BP last night asked Barbier to put a hold on payments until its appeal of his order is heard.
“Granting a stay pending appeal will inflict little or no harm on claimants as they are not harmed by forgoing undeserved payments,” company lawyers said in a filing. Barbier rejected this request as well after today’s hearing.
A nonjury trial over liability for the spill and explosion began before Barbier Feb. 25 in federal court in New Orleans. Barbier will determine responsibility for the disaster and whether any of the companies acted with willful or wanton misconduct or reckless indifference -- the legal requirement for establishing gross negligence.
Last year’s settlement didn’t include damage claims by financial institutions, casinos and companies claiming harm from the Obama administration’s deep-water drilling moratorium, which was imposed after the spill. It also didn’t include claims by the U.S. government and the states of Louisiana and Alabama.
Lawyers suing the company claim BP underestimated the cost of the settlement.
“The uncapped nature of the potential payments was a seminal feature of the settlement agreement,” victims’ lawyers said in an April 1 filing. “Simply because the value of the overall payments in certain industries exceeds what BP estimated does not make the individual claims ‘fictitious,’” they said.
Juneau’s decisions have already exposed BP “to hundreds of millions of dollars in fictitious ‘losses’ that were never contemplated by the agreement,” the London-based oil company said in court papers last month.
“Although the ultimate exposure is at this time inestimable, it grows daily and could cost BP billions,” BP said in the filing.
Juneau ruled that he would measure revenue when it was received rather than when it was earned, BP complained last month. This meant that a contractor filing a claim could show a “fictitious” decline in revenue, “even though it earned the same amount for the same job performed one year earlier,” the company said.
BP said Juneau’s “rewriting” stretched the settlement accord to include claims the oil company never contemplated paying.

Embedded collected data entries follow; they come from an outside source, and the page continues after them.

-- ==== Sys2Proof/Machine/Info.lean ====
section
/-! DEFINITION. The words that the hub requests and the host commands share: node information, port
status, meter data and black-box entries (R100, R218, R373), and the field rules of the registers
that commands write. -/

namespace Sys2Proof.Machine

open Sys2Proof

/-- Word 8 of Node information. -/
def nodeWord8 (s : State) : Word :=
  orAll [atFld 16 0 5, atBit s.ln.en 8, atBit (headless s) 9, atBit (onPll s) 10]

/-- The 16 words of Node information (R100). -/
def nodeInfo (s : State) : List Word :=
  [0x4B17#16, 0x00A1#16] ++ idUid.toList ++
    [s.bus.node, s.bus.loc, nodeWord8 s, s.rst.cause, s.rst.straps] ++
    (if s.ln.en then s.ln.uid.toList else [0#16, 0#16, 0#16, 0#16]) ++ [0#16]

/-- PPS_STAT of port n, 0 for UP. -/
def ppsStatOf (s : State) (n : PortN) : Word :=
  if h : n.val = 0 then 0#16 else ppsStat s ⟨n.val - 1, by omega⟩

/-- The 8 words of GET_PORT_STATUS (R100). -/
def portInfo (s : State) (n : PortN) : List Word :=
  let p := s.ports[n]
  [portStat s n, portRate p, p.evt, p.pcap0, p.pcap1, ppsStatOf s n, portFlood p, w16 p.codeErr]

/-- The 7 words of one port in GET_METER: live, or the last snapshot (R100, R328). -/
def meterPort (snap : Bool) (p : MPort) : List Word :=
  if snap then
    [p.si, p.sv, wordOf p.sp.toNat 1, wordOf p.sp.toNat 0,
     wordOf p.se.toNat 2, wordOf p.se.toNat 1, wordOf p.se.toNat 0]
  else
    let e := p.e.toNat / 2 ^ 24
    [p.i, p.v, wordOf p.p.toNat 1, wordOf p.p.toNat 0, wordOf e 2, wordOf e 1, wordOf e 0]

/-- The words of GET_METER for one port, or for all (`port = 0`). -/
def meterInfo (s : State) (snap : Bool) (port : Nat) : List Word :=
  let ms := dnAll.filter fun m => port = 0 || m.val + 1 = port
  [s.mtr.seq, atBit s.mtr.copy.isNone 0] ++ ms.flatMap fun m => meterPort snap s.mtr.ports[m]

/-- Slot `i` of B0, whole (R372, R373). -/
def bbSlot (b : Bb) (i : Nat) : Entry := tabGet Entry.zero b.slots i

/-- Entries `first` up to `first + count`, stopping at entry 255 (R373). -/
def logEntries (b : Bb) (first count : Nat) : List Entry :=
  (List.range (min count (256 - first))).map fun i => bbSlot b (first + i)

/-! ## Field rules of registers that commands write -/

/-- A value as CATCH_PIN stores it: reserved bits 0, a WIDTH of 0 stored as 1. -/
def pinPut (v : Word) : Word :=
  atFld (fld v 0 5) 0 5 ||| atFld (max 1 (fld v 8 8)) 8 8

/-- Write one of PPS_ILIM, PPS_PFOLD, PPS_TFAULT and PPS_RETRY, in that order, with its clamps. -/
def limitPut (which : Nat) (v : Word) (p : Pps) : Pps :=
  match which with
  | 0 => { p with ilim := w16 (clampN 8 240 (fld v 0 8)) }
  | 1 => { p with pfold := if v = 0#16 then 1#16 else v }
  | 2 => { p with tfault := w16 (clampN 1 200 (fld v 0 8)) }
  | _ => { p with retry := w16 (fld v 0 4) }

end Sys2Proof.Machine
end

The company said the “non-existent losses are most prevalent” in the agriculture, construction, professional services, real estate, manufacturing, wholesale trade and retail industries.
BP said two-thirds of all business economic-loss payments larger than $75,000 have been based on “flawed data.” The company also contends that more than 1,200 payments have been made to claimants in the agriculture, construction and professional services industries that are too remote from the area impacted by the spill to qualify for compensation.

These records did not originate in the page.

/-- Routing of a packet received on UP: the first rule of R90 that matches.  DESIGN CHOICE: a SURVEY packet of a
TSB that R136 does not list for this direction is routed on as any packet, and dropped only where it would reach
an engine (log entry 148). -/
def routeUp (s : State) (h : Hdr) (pid len : Nat) : State × List Deliver :=
  if h.addr = 0xFFFF#16 then
    (copyAll s dnAll h pid len, hubCopy h ++ if s.ln.en then [.loc] else [])
  else if 0xF000 ≤ h.addr.toNat && h.addr.toNat ≤ 0xFFFD then toGroup s h pid len
  else if isNode s h.addr then
    (s, if h.typ = 14#4 then [.hub] else if h.typ = 15#4 then [.proxy]
        else if expectsAnswer h then [.answer 16 (hshk h 0x03 [])] else [])
  else if s.ln.en && s.bus.loc != 0xFFFE#16 && h.addr = s.bus.loc then (s, [.loc])
  else match rangePort s h.addr with
    | some m => toPort s m h pid len
    | none => (countNoroute s, [])

/-- R138: an ECHO or TOKEN with HOP = 0 goes to the survey engine whatever its ADDR. -/
def echoTap (h : Hdr) : List Deliver :=
  if h.typ = 13#4 && h.hop = 0#10 && (h.tsb = 3#8 || h.tsb = 4#8) then [.survey] else []

/-- A header received on UP whose check has passed. -/
def headerUp (s : State) (ws : List Word) (h : Hdr) (len : Nat) : State :=
  let r := routeUp s h s.bus.pid len
  addRx r.1 0 ws h len (groupAddr h) false (r.2 ++ echoTap h)

/-! ## Routing from a downstream port (R89, R96, R107, R136) -/

/-- The slot on Dm that waits for this answer (R119). -/
def slotOf (s : State) (m : DnN) (h : Hdr) : Option (Fin 48) :=
  (List.finRange 48).find? fun j => s.tt.slots[j].any fun x =>
    slotMatch m h (some x) && x.st = .waiting && x.rx.isNone

/-- Where a packet that goes up from Dm goes: wrapped when its partner is unassigned (R89, R96). -/
def upward (s : State) (m : DnN) (h : Hdr) (pid len : Nat) : State × List Deliver :=
  if groupAddr h then (countNoroute s, [])
  else if hopFull h then (countNoroute s, [])
  else if h.addr = 0xFFFE#16 then
    if s.bus.node = 0xFFFE#16 || h.pcls || 1016 < 2 * (len - 6) - (if h.odd then 1 else 0) then
      (countNoroute s, [])
    else (s, [.wrap])
  else (copyUp s m h pid len, [])

/-- A packet from below is copied to UP as it is: no address class of R89 keeps or wraps it, and UP has a
link (R85, R125). -/
def copiesUp (s : State) (h : Hdr) : Bool :=
  h.addr.toNat < 0xF000 && !hopFull h && isUp s.ports[(0 : PortN)]

/-- A survey packet from below (R136, R141).  A RECORD or BREAK shorter than its 16 words is discarded.
DESIGN CHOICE: an OPEN, ECHO or TOKEN from below is discarded too, without a count (log entry 116). -/
def surveyUp (s : State) (m : DnN) (h : Hdr) (pid len : Nat) : State × List Deliver :=
  if h.tsb = 2#8 || h.tsb = 7#8 || h.tsb = 8#8 then (s, if h.hop = 0#10 then [.survey] else [])
  else if (h.tsb = 5#8 || h.tsb = 6#8) && 22 ≤ len then
    let r := upward s m h pid len
    (r.1, if copiesUp s h then r.2 ++ [.survey] else r.2)
  else (s, [])

/-- A response from below (R84, R107): the epoch check, the slot or the record it answers, the EPOCH
restored.  One with a multicast or broadcast ADDR counts in NOROUTE (R89).  DEDUCED: and not in TT_ERR.REC
besides (log entry 139). -/
def answerUp (s : State) (m : DnN) (h : Hdr) (pid len : Nat) : Hdr × State × List Deliver :=
  let p := s.ports[dnPort m]
  if groupAddr h then (h, countNoroute s, [])
  else if h.epoch.toNat != p.epoch then (h, countRec s, [])
  else match slotOf s m h with
    | some j => (h, modSlot s j fun o => o.map fun x => { x with rx := some pid }, [.slot j])
    | none =>
      match p.recs.find? (recMatch h) with
      | none => (h, countRec s, [])
      | some r =>
        let s1 := modPort s (dnPort m) fun q => { q with recs := q.recs.filter fun x => !recMatch h x }
        let h1 := { h with epoch := r.epoch }
        let u := upward s1 m h1 pid len
        (h1, u.1, u.2)

/-- A header received on Dm whose check has passed.  DESIGN CHOICE: a packet with ADDR = 0xFFFE that is no
response has no record to restore an EPOCH from, and is wrapped by R96 with no epoch check and with the EPOCH it
carries (log entry 141). -/
def headerDown (s : State) (m : DnN) (ws : List Word) (h : Hdr) (len : Nat) : State :=
  let pid := s.bus.pid
  let r : Hdr × State × List Deliver :=
    if isAnswerType h.typ.toNat then answerUp s m h pid len
    else if h.typ = 13#4 then (h, surveyUp s m h pid len)
    else (h, upward s m h pid len)
  addRx r.2.1 (dnPort m) ws r.1 len false false r.2.2

/-- A SOP ends the discarding of a packet whose close never came; one inside a packet is misplaced and
leaves that packet malformed. -/
def rxUnclosed (s : State) (n : PortN) : State :=
  let s1 := if (rxGood s.ports[n]).isSome then malformRx (countCode s n) n else s
  match s1.ports[n].rxCur with
  | some pid => dropRx s1 n pid 1 false
  | none => s1

/-- Row PACKET_HEADER_RX: the header check, then the route, decided once (R79, R82, R86, R90).  A
non-periodic packet between PRE and RSM is misplaced: it is counted and discarded (R58). -/
def headerRx (s : State) (n : PortN) (w0 w1 w2 w3 : Word) (len : Nat) : State :=
  let h := hdrOf w0 w1 w2 w3
  let ws := [w0, w1, w2, w3]
  let s0 := rxUnclosed s n
  if !hdrOk w0 w1 w2 w3 then
    addRx (modPort s0 n fun p => { p with hdrErr := satInc 255 p.hdrErr }) n ws h len false true []
  else if s0.ports[n].rxSusp.isSome && !h.pcls then addRx (countCode s0 n) n ws h len false true []
  else if hn : n.val = 0 then headerUp s0 ws h len
  else headerDown s0 ⟨n.val - 1, by omega⟩ ws h len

BP is protesting a structure for payments of economic loss that it knew about and accepted, victims’ lawyers said in court papers. Claimants are using comparable months to determine losses, as per the settlement, and counting revenue when they receive it, the lawyers contend.
“The injunction BP seeks would itself violate the express terms of the settlement and trust agreements that BP negotiated, agreed to, and supported,” the victims’ lawyers said in the April 1 filing. “BP is effectively asking the court to enjoin itself.”
The case is In re Oil Spill by the Oil Rig Deepwater Horizon in the Gulf of Mexico on April 20, 2010, 10-md-02179, U.S. District Court, Eastern District of Louisiana (New Orleans).